What to produce — Of all the lines below, return only those starting with the line holding "if b.length ≤" and going on through the line holding "bs.all fun x", exactly as written.

Entries provided —
/-- MIGR (R195): it ends any GUARD range, also one it faults in. -/
def execMigr (a : Reg) (s : State) : Host.Outcome State Fault Refusal :=
  issueWord (.migr a) (fun _ p s =>
    match waitOf p s with
    | some (.posting n) => .wait s (.posting n)
    | some (.migrating n) => .wait s (.migrating n)
    | _ =>
      let pc := getX p a s
      let s := s.modThread p fun t => { t with grem := 0, gcnd := false }
      if pc.toNat % 4 ≠ 0 || !canonical pc then .trap s Cause.access pc
      else if (s.thread p).mode then .trap s Cause.migrState 1
      else withTarget p pc s fun s =>
        let s := (forceLoads p s).modThread p (·.landAll)
        if p.engine = .lane then migrLane p s else migrScalar p pc s) s

/-! ### Events of the gatherer -/

/-- BUCKET_POST_ARRIVAL: the n oldest posts on their way reach a cluster's gatherer in this clk, taken by
core and then context (R183). -/
def execBucketPostArrival (cl n : Nat) (s : State) : Host.Outcome State Fault Refusal :=
  .next <|
    let now := ((s.cluster cl).posts.filter fun q => !q.queued).take n
    let s := s.modCluster cl fun c => { c with posts := c.posts.filter fun q => !now.contains q }
    (sortBy (fun q => q.entry.place.key) now).foldl
      (fun s q => takePost cl q s) s

/-- BUCKET_TIMEOUT: an open bucket is released once its last clk has ended (R184). -/
def execBucketTimeout (cl : Nat) (b : Fin 8) (s : State) : Host.Outcome State Fault Refusal :=
  .next (s.modCluster cl fun c => { c with buckets := c.buckets.modify b.val (·.expire b.val s.clk) })

/-- The free wave slots of a share on an engine, ascending: one is free from the clk after its wave retired
(08 R185; 16 R365). -/
def freeSlots (sh : Share) (e : Nat) (s : State) : List Nat :=
  (List.range 16).filter fun sl => sh.slots.contains (e, sl) && (s.wave? sh.cl e sl).isNone &&
    decide (FMap.getD (s.cluster sh.cl).slotFree (e * 16 + sl) 0 ≤ s.clk)

/-- The slot the gatherer launches into (08 R185). -/
def launchSlot (sh : Share) (s : State) : Option (Nat × Nat) :=
  let a := freeSlots sh 0 s
  let b := freeSlots sh 1 s
  if b.length ≤ a.length then a.head?.map (0, ·) else b.head?.map (1, ·)

/-- Whether a released bucket is the first of its share's to launch. -/
def firstReleased (b : Bucket) (bs : List Bucket) : Bool :=
  bs.all fun x => x.st != .released || x.gang != b.gang || decide (b.order ≤ x.order)

/-- Lane i of a launched wave: a request lane acquires with its first word (08 R187); a migrating thread goes on,
and with it the parcels it has sent (08 R190). -/
def placeLane (migr : Bool) (q : Place) (x : Entry) (s : State) : State :=
  if migr then (moveSenders (fun y => y.n < x.n) (fun r => if r = x.place then q else r) s).setThread q x.thread
  else s.setThread q { x.thread with acq := s.reqCtr }

/-- A wave put into a slot with its lanes (08 R185, R186; 07 R167). -/
def placeWave (sh : Share) (e sl : Nat) (b : Bucket) (s : State) : State :=
  let num := ((s.cluster sh.cl).waveNum[e]?).getD 0
  let w : Wave := { gang := sh.gang, rank := sh.rank, num := num, chksb := true, lay := sh.lay,
                    lastClk := s.clk, nextPc := b.pc, lastPc := none, fetch := [], yieldUntil := 0, yieldFor := [] }
  let s := { s with waves := FMap.put s.waves (waveKey sh.cl e sl) w }
  let s := s.modCluster sh.cl fun c => { c with waveNum := c.waveNum.set e (num + 1) }
  (b.entries.mapIdx fun i x => (i, x)).foldl (fun s ix =>
    placeLane b.migr (.lane sh.cl e sl ix.1) ix.2 s) s

/-- A released bucket of a cluster that launches now, with its share and the slot its wave takes (08 R185). -/
def launchable (cl b : Nat) (s : State) : Option (Bucket × Share × Nat × Nat) :=
  let bs := (s.cluster cl).buckets
  match bs[b]? with
  | none => none
  | some x =>
    if x.st ≠ .released || !firstReleased x bs then none
    else match s.share? x.gang x.rank with
      | none => none
      | some sh => if !s.live sh then none else (launchSlot sh s).map fun e => (x, sh, e.1, e.2)

/-- WAVE_LAUNCH: a released bucket becomes a wave in a free slot of its share, and a waiting post takes
the bucket (R185, R186, R183). -/
def execWaveLaunch (cl : Nat) (b : Fin 8) (s : State) : Host.Outcome State Fault Refusal :=
  .next <|
    let s := expireBuckets cl s
    match launchable cl b.val s with
    | none => s
    | some (x, sh, e, sl) =>
      servePosting cl (placeWave sh e sl x (s.modCluster cl fun c =>
        { c with buckets := c.buckets.set b.val Bucket.blank }))

/-! ### Placement of migrating lanes (08 R191, R193) -/

/-- The wave of a lane that has gone retires with its last lane; its slot is free from the next clk (16 R365). -/
def laneGone (p : Place) (s : State) : State :=
  match p with
  | .lane cl e sl _ =>
    let s := s.delThread p
    if (s.lanes cl e sl).isEmpty then
      { s with waves := FMap.del s.waves (waveKey cl e sl) }.modCluster cl fun c =>
        { c with slotFree := FMap.put c.slotFree (e * 16 + sl) (s.clk + 1) }
    else s
  | .ctx _ _ _ => s
  | .lctx _ _ _ => s

/-- What reading the migration record comes to. -/
inductive RecAns
  | got (x : List Word)
  | bad (cause : Nat) (va : Word)
  | missed (va : Word) (need : Need) (reason level : Nat)
  | held

/-- Doublewords read from va by the thread at p. -/
def readRecord (p : Place) : Nat → Word → List Word → State → RecAns × State
  | 0, _, acc, s => (.got acc.reverse, s)
  | n + 1, va, acc, s =>
    match route (s.agent p) va 8 .read s with
    | (.bad c, s) => (.bad c va, s)
    | (.missed r l, s) => (.missed va .read r l, s)
    | (.held, s) => (.held, s)
    | (.to t, s) =>
      if dataBad s t then (.bad Cause.dataError va, s)
      else
        let v := threadRead p va t 8 .normal s
        readRecord p n (va + 8) (ofN v.1 :: acc) v.2

/-- The record of an arriving thread: read, and its valid word cleared when it was 1. -/
def takeRecord (p : Place) (rec : Word) (s : State) : RecAns × State :=
  if rec = 0 then (.got [], s)
  else match readRecord p 16 rec [] s with
    | (.got ws, s) =>
      if recWord ws 12 ≠ 1 then (.got [], s)
      else
        let va := rec + 0x60
        match route (s.agent p) va 8 .write s with
        | (.bad c, s) => (.bad c va, s)
        | (.missed r l, s) => (.missed va .write r l, s)
        | (.held, s) => (.held, s)
        | (.to t, s) => (.got ws, makeStore p va t 8 0 .normal 0 s)
    | r => r

/-- The scalar thread a migrating lane becomes on a context that held `old` (08 Table 08-3). -/
def migrantScalar (t old : Thread) (pc : Word) (rec : List Word) : Thread :=
  { Thread.blank with
    gang := t.gang, rank := t.rank,
    x := Vector.ofFn fun i => if i.val < 24 then t.x[i] else recWord rec (i.val - 24),
    f := Vector.ofFn fun i => if i.val < 24 then t.f[i]
      else BitVec.ofNat 32 ((recWord rec (8 + (i.val - 24) / 2)).toNat / 2 ^ (32 * (i.val % 2))),
    p := t.p, q := old.q, pc := pc, run := .running, fmode := t.fmode, fflags := t.fflags, nbv := t.nbv,
    mgrec := t.mgrec, reply := t.reply, acq := t.acq, lay := old.lay }

/-- The migrating lanes of a cluster by their order, with the register that names the target. -/
def migrants (cl : Nat) (s : State) : List (Nat × Place × Reg) :=
  let all := (List.range 2).flatMap fun e => (List.range 16).flatMap fun sl => s.lanes cl e sl
  sortBy (·.1) (all.filterMap fun p =>
    match (s.thread p).run with
    | .wait (.migr a) (.migrating n) => some (n, p, a)
    | _ => none)

/-- The first idle context of a share, by core and then context. -/
def idleContext (sh : Share) (s : State) : Option Place :=
  (sh.cores.flatMap fun c => (List.range 4).map fun k => (c, k)).findSome? fun ck =>
    if sh.holdsCtx ck.1 ck.2 && (s.thread (.ctx sh.cl ck.1 ck.2)).run == .idle
    then some (.ctx sh.cl ck.1 ck.2) else none

/-- One migrating lane placed on an idle context of its share (08 R191, R193). -/
def placeMigrant (p : Place) (a : Reg) (s : State) : State :=
  let t := s.thread p
  match s.shareOf? p with
  | none => s
  | some sh =>
    if !s.live sh then s
    else match idleContext sh s with
      | none => s
      | some q =>
        match takeRecord p t.mgrec s with
        | (.held, s) => s
        | (.bad c va, s) => finishAt p (.migr a) t.pc 0 (.trap s c va)
        | (.missed va need r l, s) =>
          answerWait p .sleep (addMiss (s.agent p) (.thread p) va need r l s)
        | (.got ws, s) =>
          (moveSenders (fun _ => true) (fun r => if r = p then q else r) (laneGone p (settleStores p s))).setThread q
            (migrantScalar t (s.thread q) (t.getX a) ws)

/-- MIGRATION_PLACEMENT: the migrating lanes of a cluster are placed on idle contexts (R191). -/
def execMigrationPlacement (cl : Nat) (s : State) : Host.Outcome State Fault Refusal :=
  .next ((migrants cl s).foldl (fun s m => placeMigrant m.2.1 m.2.2 s) s)

end Sys2Proof.Machine
end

Answer area —
  if b.length ≤ a.length then a.head?.map (0, ·) else b.head?.map (1, ·)

/-- Whether a released bucket is the first of its share's to launch. -/
def firstReleased (b : Bucket) (bs : List Bucket) : Bool :=
  bs.all fun x => x.st != .released || x.gang != b.gang || decide (b.order ≤ x.order)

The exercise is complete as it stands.